Magnus Cederlund (SE)
Intime
Cafe Intime is the oldest gay bar located in the center of Copenhagen. Intime feels like entering a living room filled with old paintings, furniture and fresh flowers. The interior of the bar has been influenced by the life at Montmartre and Unter den Linden in the 1920s. It’s the place where people take their first date for a drink whilst listening to jazz. The artist Magnus Cederlund has been visiting this place for the past seven years, photographing random guests for his future photo book. The series Intime, however, only displays a specifically chosen selection of photographs from the bar, depicting the trans gender community. Various artworks of the artist were exhibited at the National Museum of Finland and JCDecaux Finland. AUTHOR BIOGRAPHY Magnus Cederlund is a Swedish artist who has been living and working in Copenhagen, Denmark for the past 30 years. Cederlund’s first book SKIN CLOSE was published by journal-photobooks.com in 2018. The artist is currently working on his second photo book Cafe Intime that is soon going to be released by Journal. Cederlund has been exhibiting his photographic work both locally and internationally since 1989. His latest achievements include, for example, a photography exhibition at Fotografiska, Stockholm in 2018 and Tevere Art Gallery, Rome in 2019.
Carl-Mikael Ström (SE)
Inevitably it will rain Carl-Mikael’s latest project Inevitably it will rain is based on a quote by Ludwig Wittgenstein: ”What can be shown, cannot be said” (Tractatus Logico-Philosophicus).
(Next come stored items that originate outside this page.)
/-! ### DIR_ADD (R226, R238) -/

/-- The flags of a DIR_ADD: KEY and WATCH. -/
def addFlags (key watch : Bool) : U16 := (if key then 1 else 0) ||| (if watch then 2 else 0)

theorem addFlags_bits (key watch : Bool) :
    (addFlags key watch).getLsbD 0 = key ∧ (addFlags key watch).getLsbD 1 = watch ∧ (addFlags key watch).toNat < 4 := by
  cases key <;> cases watch <;> decide

/-- The flags of the entry that it makes: IN_USE, KEY and WATCH (R225). -/
def addedFlags (key watch : Bool) : U16 := 1 ||| (if key then 2 else 0) ||| (if watch then 4 else 0)

theorem addedFlags_bits (key watch : Bool) :
    (addedFlags key watch).getLsbD fInUse = true ∧ (addedFlags key watch).getLsbD fKey = key ∧ (addedFlags key watch).getLsbD fWatch = watch := by
  cases key <;> cases watch <;> decide

/-- The payload of a DIR_ADD has the length that its KEY flag asks for (R238). -/
def addForm (h : Hdr) (key : Bool) (wkey : Bytes) : Prop := h.len = (if key then 36 else 12) ∧ wkey.length = (if key then 24 else 0)

theorem chkDirAdd_form (h : Hdr) (a : Addr) (key watch : Bool) (wkey : Bytes) (s : State) (hf : addForm h key wkey) :
    (chkDirAdd h a (addFlags key watch) wkey s).form = true := by
  obtain ⟨hkey, -, hlt⟩ := addFlags_bits key watch
  obtain ⟨hl, hw⟩ := hf
  simp only [chkDirAdd, hkey, hl, hw, hlt, decide_true, beq_self_eq_true, Bool.and_self]

/-- The state checks of DIR_ADD in their order (R226, R238). -/
theorem chkDirAdd_state (h : Hdr) (a : Addr) (key watch : Bool) (wkey : Bytes) (s : State) :
    (chkDirAdd h a (addFlags key watch) wkey s).state =
      if s.dir.rebuild.isSome then some .busy
      else if (s.lookup a).isSome then some .locked
      else if s.freeIndex.isNone then some (if s.capacity ≤ s.entriesUsed then .noCredit else .busy)
      else if key && (unwrapKey s.boot.wrapKey wkey).isNone then some .authFail
      else none := by
  simp only [chkDirAdd, (addFlags_bits key watch).1]

section
variable (h : Hdr) (mfr : U16) (ident : U32) (version type : U8) (interval : U16) (key watch : Bool) (wkey : Bytes) (s : State)

/-- A DIR_ADD that its state check refuses. -/
theorem dirAdd_turnedAway (st : Status) (ht : s.takes h 0x0040 = true) (hf : addForm h key wkey)
    (hstate : (chkDirAdd h (ident, mfr, version, type) (addFlags key watch) wkey s).state = some st) :
    exec (.dirAdd h mfr ident version type interval (addFlags key watch) wkey) s = s.turnedAway h 0x0040 st [] :=
  host_turnedAway s h 0x0040 (chkDirAdd h _ _ wkey) (actDirAdd h _ interval _ wkey) st ht (fun _ => rfl)
    (chkDirAdd_form h _ key watch wkey _ hf) rfl hstate rfl

/-- The entry that DIR_ADD makes (R225). -/
def addedEntry : DirEntry :=
  { ident := ident, mfr := mfr, version := version, type_ := type, expInterval := interval
    flags := addedFlags key watch, wkey := if key then wkey else List.replicate 24 0 }

/-- The directory after a DIR_ADD at index `i`: the entry, and its slot of the index table. -/
def State.addedDir (i : Nat) : Directory :=
  ((s.setEntry i (addedEntry mfr ident version type interval key watch wkey)).addSlot (ident, mfr, version, type) i).dir

theorem dirAdd_enters (i : Nat) (ht : s.takes h 0x0040 = true) (hf : addForm h key wkey)
    (hstate : (chkDirAdd h (ident, mfr, version, type) (addFlags key watch) wkey s).state = none) (hi : s.freeIndex = some i) :
    exec (.dirAdd h mfr ident version type interval (addFlags key watch) wkey) s
      = .next (s.replied h 0x0040 .ok (le 4 i) (s.addedDir mfr ident version type interval key watch wkey i)) := by
  obtain ⟨hkey, hwatch, -⟩ := addFlags_bits key watch
  have hfree : ({ s with links := s.accepted h 0x0040 } : State).freeIndex = some i := hi
  refine congrArg Host.Outcome.next
    (host_replied s
      ((({ s with links := s.accepted h 0x0040 } : State).setEntry i (addedEntry mfr ident version type interval key watch wkey)).addSlot
        (ident, mfr, version, type) i)
      h 0x0040 (chkDirAdd h _ _ wkey) (actDirAdd h _ interval _ wkey) .ok (le 4 i) ht (fun _ => rfl)
      (chkDirAdd_form h _ key watch wkey _ hf) rfl hstate ?_ rfl)
  simp only [actDirAdd, hfree, hkey, hwatch]
  rfl

end

/-! ### DIR_UPDATE, DIR_REMOVE and KEY_LOAD of an entry in use (R227, R239) -/

section
variable (h : Hdr) (index : U32) (s : State)

/-- The directory after a DIR_UPDATE. -/
def State.updatedDir (mask interval flags : U16) : Directory :=
  let s1 := s.onEntry index.toNat fun e => e.update mask interval flags
  (if mask.getLsbD 2 then s1.dropKey index.toNat else s1).dir

theorem State.updatedDir_entries (mask interval flags : U16) : (s.updatedDir index mask interval flags).entries
    = putT s.dir.entries index.toNat ((s.entry index.toNat).update mask interval flags) := by
  dsimp only [State.updatedDir]
  split <;> rfl

theorem dirUpdate_done (mask interval flags : U16) (ht : s.takes h 0x0041 = true) (hl : h.len = 10) (hm : mask ≠ 0) (hm8 : mask.toNat < 8)
    (hf : flags = 0 ∨ flags = 2) (hi : index.toNat < s.capacity) (hr : s.dir.rebuild = none) (hu : (s.entry index.toNat).has fInUse = true) :
    exec (.dirUpdate h index mask interval flags) s = .next (s.replied h 0x0041 .ok [] (s.updatedDir index mask interval flags)) := by
  have hrange : (s.indexOk index) = true := (s.indexOk_iff index).2 hi
  have hform : (h.len == 10 && mask != 0 && mask.toNat < 8 && flags.toNat < 4 && !flags.getLsbD 0) = true := by
    rcases hf with rfl | rfl <;> simpa [hl, hm8] using hm
  refine congrArg Host.Outcome.next
    (host_replied s { s with links := s.accepted h 0x0041, dir := s.updatedDir index mask interval flags } h 0x0041 _ _ .ok [] ht
      (fun _ => rfl) hform hrange (s.indexState_inUse index.toNat hr hu) ?_ rfl)
  dsimp only [State.updatedDir]
  split <;> rfl

/-- The directory after a DIR_REMOVE: the entry cleared, its slot removed, its key out of the cache, its index in quarantine. -/
def State.removedDir : Directory :=
  let d := ((s.dropSlot index.toNat).dropKey index.toNat).dir
  { d with entries := delT d.entries index.toNat, mismatch := d.mismatch.filter fun m => m.1 != index.toNat
           quarantine := d.quarantine ++ [(index.toNat, s.dtime + 4000 * strokeLen)] }

/-- Marking a slot removed changes the index table alone (R239). -/
theorem State.dropSlot_dir (i : Nat) : (s.dropSlot i).dir = { s.dir with slots := (s.dropSlot i).dir.slots } := by
  simp only [State.dropSlot, State.onDir]
  split <;> rfl

theorem State.removedDir_eq : s.removedDir index =
    { s.dir with slots := (s.dropSlot index.toNat).dir.slots, keys := s.dir.keys.filter fun k => k.1 != index.toNat
                 entries := delT s.dir.entries index.toNat, mismatch := s.dir.mismatch.filter fun m => m.1 != index.toNat
                 quarantine := s.dir.quarantine ++ [(index.toNat, s.dtime + 4000 * strokeLen)] } := by
  simp only [State.removedDir, State.dropKey, State.onDir_dir]
  rw [State.dropSlot_dir]

theorem dirRemove_done (ht : s.takes h 0x0042 = true) (hl : h.len = 4) (hi : index.toNat < s.capacity) (hr : s.dir.rebuild = none)
    (hu : (s.entry index.toNat).has fInUse = true) :
    exec (.dirRemove h index) s = .next (s.replied h 0x0042 .ok [] (s.removedDir index)) :=
  congrArg Host.Outcome.next
    (host_replied s { s with links := s.accepted h 0x0042, dir := s.removedDir index } h 0x0042 _ _ .ok [] ht (fun _ => rfl)
      (beq_iff_eq.2 hl) ((s.indexOk_iff index).2 hi) (s.indexState_inUse index.toNat hr hu) rfl rfl)

/-- A DIR_REMOVE that its state check refuses. -/
theorem dirRemove_turnedAway (st : Status) (ht : s.takes h 0x0042 = true) (hl : h.len = 4) (hi : index.toNat < s.capacity)
    (hstate : s.indexState index.toNat = some st) : exec (.dirRemove h index) s = s.turnedAway h 0x0042 st [] :=
  host_turnedAway s h 0x0042 _ _ st ht (fun _ => rfl) (beq_iff_eq.2 hl) ((s.indexOk_iff index).2 hi) hstate rfl

theorem dirRemove_outOfRange (ht : s.takes h 0x0042 = true) (hl : h.len = 4) (hi : s.capacity ≤ index.toNat) :
    exec (.dirRemove h index) s = s.turnedAway h 0x0042 .range [] :=
  host_outOfRange s h 0x0042 _ _ ht (fun _ => rfl) (beq_iff_eq.2 hl) (decide_eq_false (Nat.not_lt.2 hi)) rfl

/-- The directory after a KEY_LOAD. -/
def State.keyedDir (wkey : Bytes) : Directory :=
  ((s.onEntry index.toNat fun e => { e with wkey := wkey, m7 := 0 }.mark fKey true).dropKey index.toNat).dir

theorem keyLoad_done (wkey : Bytes) (ht : s.takes h 0x0044 = true) (hl : h.len = 28) (hw : wkey.length = 24) (hi : index.toNat < s.capacity)
    (hr : s.dir.rebuild = none) (hu : (s.entry index.toNat).has fInUse = true) (hk : (unwrapKey s.boot.wrapKey wkey).isSome = true) :
    exec (.keyLoad h index wkey) s = .next (s.replied h 0x0044 .ok [] (s.keyedDir index wkey)) := by
  have hfree : ({ s with links := s.taken h 0x0044 } : State).indexState index.toNat = none := s.indexState_inUse index.toNat hr hu
  have hkey : (unwrapKey s.boot.wrapKey wkey).isNone = false := by rw [← Option.not_isSome, hk]; rfl
  refine congrArg Host.Outcome.next
    (host_replied s { s with links := s.accepted h 0x0044, dir := s.keyedDir index wkey } h 0x0044 _ _ .ok [] ht (fun _ => rfl)
      (by simp [hl, hw]) ((s.indexOk_iff index).2 hi) ?_ rfl rfl)
  simp only [hfree, hkey, Bool.false_eq_true, if_false]

/-- A KEY_LOAD whose key does not unwrap (R226). -/
theorem keyLoad_authFail (wkey : Bytes) (ht : s.takes h 0x0044 = true) (hl : h.len = 28) (hw : wkey.length = 24) (hi : index.toNat < s.capacity)
    (hr : s.dir.rebuild = none) (hu : (s.entry index.toNat).has fInUse = true) (hk : unwrapKey s.boot.wrapKey wkey = none) :
    exec (.keyLoad h index wkey) s = s.turnedAway h 0x0044 .authFail [] := by
  have hfree : ({ s with links := s.taken h 0x0044 } : State).indexState index.toNat = none := s.indexState_inUse index.toNat hr hu
  refine host_turnedAway s h 0x0044 _ _ .authFail ht (fun _ => rfl) (by simp [hl, hw]) ((s.indexOk_iff index).2 hi) ?_ rfl
  simp only [hfree, hk, Option.isNone_none, if_true]

end

/-! ### DIR_QUERY and the rebuild (R240, R241) -/

/-- The counts and summaries that DIR_QUERY returns (R241). -/
def State.queryPayload (s : State) (first count : Nat) : Bytes :=
  let l := s.queryEntries first count
  le 4 s.entriesUsed ++ le 4 s.capacity ++ le 2 l.length ++ le 2 0 ++ (l.map fun x => summaryOf x.1 x.2).flatten

theorem dirQuery_done (h : Hdr) (first : U32) (count : U16) (s : State) (ht : s.takes h 0x0043 = true) (hl : h.len = 6)
    (hc : count.toNat ≤ if h.src = .spi then 127 else 45) :
    exec (.dirQuery h first count) s = .next (s.replied h 0x0043 .ok (s.queryPayload first.toNat count.toNat) s.dir) := by
  refine congrArg Host.Outcome.next
    (host_replied s { s with links := s.accepted h 0x0043 } h 0x0043 _ _ .ok (s.queryPayload first.toNat count.toNat) ht (fun _ => rfl)
      (beq_iff_eq.2 hl) ?_ rfl rfl rfl)
  cases hs : h.src with
  | spi => simpa [hs] using hc
  | udp ip port => simpa [hs] using hc

/-- A rebuild is a long operation of one step for each 16,384 entries (R240). -/
theorem dirRebuild_queued (h : Hdr) (s : State) (ht : s.takes h 0x0041 = true) (hl : h.len = 10) (hr : s.dir.rebuild = none) :
    exec (.dirRebuild h 0 0 0) s = .next
      { s with links := ((s.accepted h 0x0041).held s.dtime h 0x0041 true (s.capacity / 16384)).queued h 0x0041
               dir := { s.dir with rebuild := some (h.tag, 0) } } := by
  obtain ⟨hreach, hout⟩ := State.takes_free ht
  have hidle : (if s.dir.rebuild.isSome then some Status.busy else none) = none := by simp [hr]
  show execDirRebuild h 0 0 0 s = _
  unfold execDirRebuild
  rw [host_takes s h 0x0041 _ _ ht (fun _ => rfl) (by simp [hl]) rfl]
  simp only [hidle]
  exact congrArg (fun t : State => Host.Outcome.next (t.onDir fun d => { d with rebuild := some (h.tag, 0) }))
    (State.queued_progress_zero { s with links := s.accepted h 0x0041 } h 0x0041 (s.capacity / 16384) hreach hout)

theorem dirRebuild_busy (h : Hdr) (s : State) (ht : s.takes h 0x0041 = true) (hl : h.len = 10) (hr : s.dir.rebuild.isSome = true) :
    exec (.dirRebuild h 0 0 0) s = s.turnedAway h 0x0041 .busy [] :=
  host_turnedAway s h 0x0041 _ _ .busy ht (fun _ => rfl) (by simp [hl]) rfl (if_pos hr) rfl

/-! ### The obligations -/

/-- Settles O26: DIR_ADD by the order of its state checks (R238), the other commands by what each does on an entry in use. -/
theorem directoryAdd : Obligations.DirectoryAdd := by
  intro h mfr ident version type interval key watch wkey s a flags cmd
  refine ⟨fun ht hl hw hr => ?_, fun hr => ⟨fun ht hl hw => ⟨fun j hj => ?_, fun i ha hi => ⟨fun ⟨hkey, hk⟩ => ?_, fun hk => ?_⟩⟩,
    fun index hi hu => ⟨fun mask flags ht hl hm hm8 hf => ?_, fun ht hl => ?_, fun ht hl k hw hk => ?_⟩, fun ht hl => ?_⟩,
    fun first count ht hl hc => ?_⟩
  · refine dirAdd_turnedAway h mfr ident version type interval key watch wkey s .busy ht ⟨hl, hw⟩ ?_
    rw [chkDirAdd_state, if_pos hr]
  · refine dirAdd_turnedAway h mfr ident version type interval key watch wkey s .locked ht ⟨hl, hw⟩ ?_
    simp only [a] at hj
    simp [chkDirAdd_state, hr, hj]
  · refine dirAdd_turnedAway h mfr ident version type interval key watch wkey s .authFail ht ⟨hl, hw⟩ ?_
    simp only [a] at ha
    simp [chkDirAdd_state, hr, ha, hi, hk, hkey]
  · have hstate : (chkDirAdd h (ident, mfr, version, type) (addFlags key watch) wkey s).state = none := by
      have hkey : key = true → ¬ unwrapKey s.boot.wrapKey wkey = none := fun hkey hnone => by simp [hkey, hnone] at hk
      simp only [a] at ha
      simpa [chkDirAdd_state, hr, ha, hi] using hkey
    obtain ⟨hentry, hothers⟩ := State.replied_entry s h 0x0040 .ok (le 4 i)
      (d := s.addedDir mfr ident version type interval key watch wkey i) (x := addedEntry mfr ident version type interval key watch wkey) rfl
    obtain ⟨hused, hhasKey, hwatch⟩ := addedFlags_bits key watch
    refine ⟨_, dirAdd_enters h mfr ident version type interval key watch wkey s i ht ⟨hl, hw⟩ hstate hi, rfl, rfl, ?_⟩
    rw [hentry]
    exact ⟨rfl, hused, hhasKey, hwatch, rfl, rfl, fun hkey => if_pos hkey, hothers⟩
  · exact ⟨_, dirUpdate_done h index s mask interval flags ht hl hm hm8 hf hi hr hu, rfl⟩
  · exact ⟨_, dirRemove_done h index s ht hl hi hr hu, rfl⟩
  · exact ⟨_, keyLoad_done h index s k ht hl hw hi hr hu hk, rfl⟩
  · exact ⟨_, dirRebuild_queued h s ht hl hr, rfl⟩
  · exact ⟨_, dirQuery_done h first count s ht hl (Nat.le_trans hc (by split <;> decide)), rfl⟩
In this project, he wishes to challenge the idea that photography is a language. Through his work, the author is questioning the viewer by asking: What is in his photographs that can be shown but cannot be said? According to Carl-Mikael’s belief, how people see and perceive images is a reflection of their cultural knowledge, learnings, language, and life experiences. This is what the artist calls the “logical picture”, for example: If we see an image of an apple, we identify the object as an “apple” within the “actual image”. Anything that we are able to identify within the image he calls a “logical picture”. He suggests that there are two types of images: “Actual images” and “possible images”. The “actual images” depict
the subject matter as an object contained within the “logical picture”. This way, he refers to the physical reality of an image: Frame, book, canvas, screen, etc. Within the above-mentioned connotations lies the question of whether people have the ability to step outside of their limiting minds to reach the “possible images”. “Possible images” are those images that go beyond the “actual image”. They contain surreal elements, poetry and emotions that cannot be properly identified or explained through language or rationality. This is why CarlMikael believes that being skeptical about objects within the frame of the image is a prerequisite necessary to consider when viewing photography. Poetry has to be pragmatic to be relevant. There is an isomorphic tension between the photograph and the actual object it depicts. Within this tension for him lies photography’s strength. The photographs presented in his series aim to be seen as a visual mental ladder for the viewer to bridge the gap between the “actual” and the “possible” image. Various artworks of the artist were exhibited at the National Museum of Finland and JCDecaux Finland. AUTHOR BIOGRAPHY Carl-Mikael Ström was born 1986 in Sweden. He currently lives and works in France. The artist studied photography at Fatamorgana in Copenhagen, Denmark, between 2013-2014. He was an assistant to a Swedish photographer JH Engström between 2014-2018. Ström works with photography, writing and film. He moves between the different mediums, using time as his essential tool to let the frame of the project become visible. Intrigued by what cannot be explained through language within images his work revolves around the question: ”What is there that can be shown but cannot be said?” He believes that an image has endless forms and that time passing inevitably shows, even in a photographic image. Convinced that there is always more behind what you intend to say, he tries to accept the restraints and limitations of creations.